Nanya Technology Corp (南亞科技), the nation’s second-largest maker of computer memory chips, yesterday said the company’s board had approved a proposal to slash 66.43 percent of outstanding share capital to help improve its financial structure after suffering massive losses during the industry’s severe downturn.
The capital reduction will help lift Nanya’s book value to more than NT$10 per share, compared with NT$6.1 per share at the end of last year, company spokesman Pai Pei-lin (白培霖) said yesterday.
The move “will help absorb accumulated losses and improve the company’s financial structure,” Pai said.
Nanya plans to cut NT$31.18 billion (US$922 million), or two-thirds of its current NT$46.93 billion in outstanding share capital, to NT$15.75 billion.

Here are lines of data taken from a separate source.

/-- CTXCMD written by the firmware (R297): codes 0 and 5 to 7 are no command. -/
def ctxCommand (s : State) (f : FrondId) (c : CtxId) (v : Word) : State :=
  let code := field v 2 0
  let s1 := modCtx s f c fun x => { x with cmd := BitVec.ofNat 3 (if code < 5 then code else 0) }
  match code with
  | 1 => runCmd s1 f c
  | 2 => preemptCmd s1 f c
  | 3 => if operating s then abortCmd s1 f c else s1
  | 4 => if operating s then stopCtx s1 f c else s1
  | _ => s1

/-- A write of a word that is not LK (R7). -/
def rwWrite (s : State) (req : Fin 32) (off : Nat) (v : Word) : State :=
  let o := off / 4 * 4
  if o = 0x10040 then modBoot s fun b => { (if bit v 1 then clearLate (xcNow s) b else b) with majFix := b.majFix && !bit v 2 }
  else if 0x50000 ≤ o ∧ o < 0x50400 then fabricWrite s (o - 0x50000) v
  else if o = 0x70000 then
    if bit v 0 && req == 16 then modObs s fun o => { o with frz := true, frzAt := atCount s } else s
  else if 0x80000 ≤ o ∧ o < 0x81000 then
    let ch : ChanId := idx 15 ((o - 0x80000) / 0x100)
    let r := o % 0x100
    if 0x40 ≤ r ∧ r < 0x80 then leBank s ch [some (idx 15 (r / 4 - 16), v)]
    else if r = 0xC0 ∧ bit v 0 then leBank s ch [none]
    else s
  else if 0x1000000 ≤ o ∧ o < 0x1800000 then
    let f : FrondId := idx 127 ((o - 0x1000000) / 0x10000)
    let r := o % 0x10000
    if r < 0x400 then modFrond s f fun fr => frondWrite fr (fcNow s) true r v
    else if 0x1000 ≤ r ∧ r < 0x5000 then
      let c : CtxId := idx 3 (r / 0x1000 - 1)
      if r % 0x1000 = 0x608 then ctxCommand s f c v else ctxWrite s f c (r % 0x1000) v
    else s
  else s

/-- A write to configuration space by its offset (R7, R8, R474). -/
def cfgWrite (s : State) (req : Fin 32) (off : Nat) (v : Word) : State :=
  if isLk off then (if locked s then lateWrite s req (0x3000000000 + off) else lkWrite s off v)
  else rwWrite s req off v

/-! ### The internal space from the Hearth's side (R22, R234, R473) -/

/-- Where a Hearth access leads: a scratchpad word of a Frond, powered or not; the Shared Store; configuration space; another node's
remote window, or a part of the device's own that has no target; a hole (R22, R234, R342, R473). -/
inductive BusPlace where
  | pad (f : FrondId) (m : Mem) (w : Nat) (on : Bool)
  | shared (a : Nat)
  | cfg (o : Nat)
  | remote
  | hole
deriving DecidableEq, Repr

def busPlace (s : State) (a : Nat) : BusPlace :=
  if 0x1000000000 ≤ a ∧ a < 0x1008000000 then
    let f := frondNo ((a - 0x1000000000) / 0x100000)
    match padOf ((a - 0x1000000000) % 0x100000) with
    | some (m, w) => .pad f m w (padOn (frond s f) m w)
    | none => .hole
  else if ssBase ≤ a ∧ a < ssBase + 0x2000000 then .shared (a / 4 * 4)
  else if 0x3000000000 ≤ a ∧ a < 0x3002000000 then .cfg (a - 0x3000000000)
  else if 0x8000000000 ≤ a ∧ a < 0x10000000000 then
    let o := a % 0x100000000
    if a / 0x100000000 - 0x80 = myNode s ∧ 0x10000000 ≤ o ∧ inImage (ssBase + (o - 0x10000000)) 4 then .shared ((ssBase + (o - 0x10000000)) / 4 * 4)
    else .remote
  else .hole

/-- A hole access is logged. The rule says 'the Hearth event ring' and names no core: the model takes core 0's, whichever core made the access
(R22; DESIGN CHOICE, log entry 87). -/
def logHole (s : State) (a : Nat) : State := logEvent s (uHearth 0) 0x05 0 (BitVec.ofNat 32 a)

/-- A read of the internal space by the Hearth: a hole and an unpowered region read 0 and are logged (R22, R234); an uncorrectable word is read as
it stands, and is logged (R236, R482). A scratchpad read is made at once: no row of the table waits for its data (log entry 97). -/
def busRead (s : State) (a : Nat) : State × Word :=
  match busPlace s a with
  | .pad f m w true =>
    let s1 := (padCheck s f 0 m w false).1
    (s1, rdWord s1 (padAddr f m w))
  | .pad f m w false => (padOff s f m w, 0)
  | .shared p =>
    let (s1, ws) := fwRead s 0 p 1
    (s1, wordAt ws 0)
  | .cfg o => (s, cfgRead s o)
  | .remote => (s, 0)
  | .hole => (logHole s a, 0)

/-- No word stands at an address: a hole, or an unpowered region. -/
def busNone (s : State) (a : Nat) : Bool :=
  match busPlace s a with
  | .hole | .remote => true
  | .pad _ _ _ on => !on
  | _ => false

/-- A write to the internal space: to a scratchpad in an EXT slot (R215, R231); to a hole or an unpowered region it is discarded and logged (R22,
R234). Through the window of the device's own node it is performed locally (R342); through another node's it has no effect here: the firmware's
lines to other nodes are sent by the rows that push them (DESIGN CHOICE, log entry 105). -/
def busWrite (s : State) (req : Fin 32) (a : Nat) (v : Word) : State :=
  match busPlace s a with
  | .pad f m w true => fwPush s f (.write none m w [some v])
  | .pad f m w false => padOff s f m w
  | .shared p => wrWord s p v
  | .cfg o => cfgWrite s req o v
  | .remote => s
  | .hole => logHole s a

/-- The fabric arbitration block, which after the lock the firmware alone writes (R272). -/
def inFabricBlock (a : Nat) : Bool := decide (0x3000050000 ≤ a) && decide (a < 0x3000050400)

/-- REGISTER_WRITE: a write by requester `req` (R7, R8, R22, R234, R272, R474). -/
def execRegisterWrite (t : Time) (req : Fin 32) (addr : Addr) (data : Word) (s : State) : Host.Outcome State Fault Refusal :=
  live t s fun s =>
    when_ (s.boot.phase != .held && !s.obs.halted && (req == hearthReq || !locked s || !inFabricBlock addr.toNat || isLk (addr.toNat - 0x3000000000)))
      s fun s => busWrite s req addr.toNat data

/-! ### The alias (R475) -/

/-- The alias as the running context of a Frond reads it. -/
def aliasRead (s : State) (f : FrondId) (c : CtxId) (o : Nat) : Word :=
  if o < 0x400 then frondRead (frond s f) o
  else if o < 0xA20 then ctxRead s f c (o - 0x400)
  else 0

/-- The alias as it writes it: the windows only by WOPEN and WCLOSE (R227); an LK word is late (R8). -/
def aliasWrite (s : State) (f : FrondId) (c : CtxId) (o : Nat) (v : Word) : State :=
  if o < 0x400 then
    if isLk (0x1000000 + o) then lateWrite s ⟨f.val / 8, by omega⟩ (0x3000F00000 + o)
    else modFrond s f fun fr => frondWrite fr (fcNow s) false o v
  else if o < 0xA20 then ctxWrite s f c (o - 0x400) v
  else s

/-- A load through configuration space: the alias, forwarded from an earlier store of the context; elsewhere a window fault. -/
def aliasLoad (k : Issue) (rd : Reg) (addr : Addr) : CtxId → State → Issued := fun c s =>
  let a := addr.toNat / 4 * 4
  if a < 0x3000F00000 ∨ 0x3000F01000 ≤ a then .trap .window s
  else if (ctx s k.f c).load.isSome then .held s
  else match forwarded (ctx s k.f c) .config a with
  | some v => .done (setResult' s k.f c rd v 4)
  | none => .done (setResult' s k.f c rd (aliasRead s k.f c (a - 0x3000F00000)) 4)

def crumbLoad (k : Issue) (dst : LoadDst) (addr : Addr) (tag : TagKind) (s : State) : Host.Outcome State Fault Refusal :=
  crumb k [] s (loadAny k dst addr tag fun rd => aliasLoad k rd addr)

/-- SCRATCHPAD_LOAD (R484). -/
def execScratchpadLoad (k : Issue) (dst : LoadDst) (addr : Addr) (tag : TagKind) (s : State) : Host.Outcome State Fault Refusal :=
  crumbLoad k dst addr tag s

/-- SHARED_STORE_LOAD (R483). -/
def execSharedStoreLoad (k : Issue) (rd : Reg) (addr : Addr) (s : State) : Host.Outcome State Fault Refusal := crumbLoad k (.reg rd) addr .plain s

/-- REMOTE_LOAD (R343). -/
def execRemoteLoad (k : Issue) (rd : Reg) (addr : Addr) (s : State) : Host.Outcome State Fault Refusal := crumbLoad k (.reg rd) addr .plain s

/-- CONFIG_ALIAS_LOAD (R475). -/
def execConfigAliasLoad (k : Issue) (rd : Reg) (addr : Addr) (s : State) : Host.Outcome State Fault Refusal := crumbLoad k (.reg rd) addr .plain s

/-- STORE_VISIBLE: the oldest buffered store has been written by its home, and leaves the buffer; the next one may leave for its
home (R301, R302). A store through the alias is written here. -/
def execStoreVisible (t : Time) (f : FrondId) (c : CtxId) (s : State) : Host.Outcome State Fault Refusal :=
  live t s fun s => when_ (operating s) s fun s =>
    match (ctx s f c).store with
    | e :: _ =>
      let pop := fun (s : State) => kickStores (modStore s f c fun l => l.drop 1) f c
      if e.home == .config then pop (aliasWrite s f c (e.addr - 0x3000F00000) e.data)
      else if e.done then pop s
      else s
    | [] => s

end Sys2Proof.Machine
end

The Taoyuan-based chipmaker accumulated NT$35.23 billion in losses last year as prices fell because of market glut in memory chips and shrinking demand.
Because there is no clear sign of a solid recovery, Nanya may report more than NT$8 billion in quarterly losses for the first three months of this year and may suffer another money-losing year this year, said Rick Hsu (徐稦成), a semiconductor analyst at Nomura Securities Co’s Taipei branch.
Nanya’s board also gave the go-ahead to a fund-raising plan that aims to sell a maximum of 4 billion new common shares in private placement and offer up to 4 billion new shares to the public, hopefully by the end of this year, Pai said.
The fundraising plan — which Pai said would gain support from its parent, Formosa Plastics Group (台塑集團) — could help Nanya raise a combined NT$66.88 billion in new capital based on the stock’s closing price of NT$8.36 per share yesterday.
The company plans to spend the proceeds on new equipment, which would help it upgrade to next-generation 50-nanometer stack technology from US technological partner Micron Technology Inc, Pai said.
This year, Nanya plans to spend less than NT$20 billion on new equipment, compared with last year’s NT$12 billion, he said.
Separately, Pai said the company plans to hike chip prices by another 10 percent during the second half of this month because drastic output cuts industry-wide have helped ease the glut in memory chips following a 5 percent to 10 percent price hike in the first half of the month.
“Demand is not as bad as we thought. And customers’ inventories have fallen drastically to approach normal levels,” Pai said. “Our customers have even started feeling supply constraint recently.”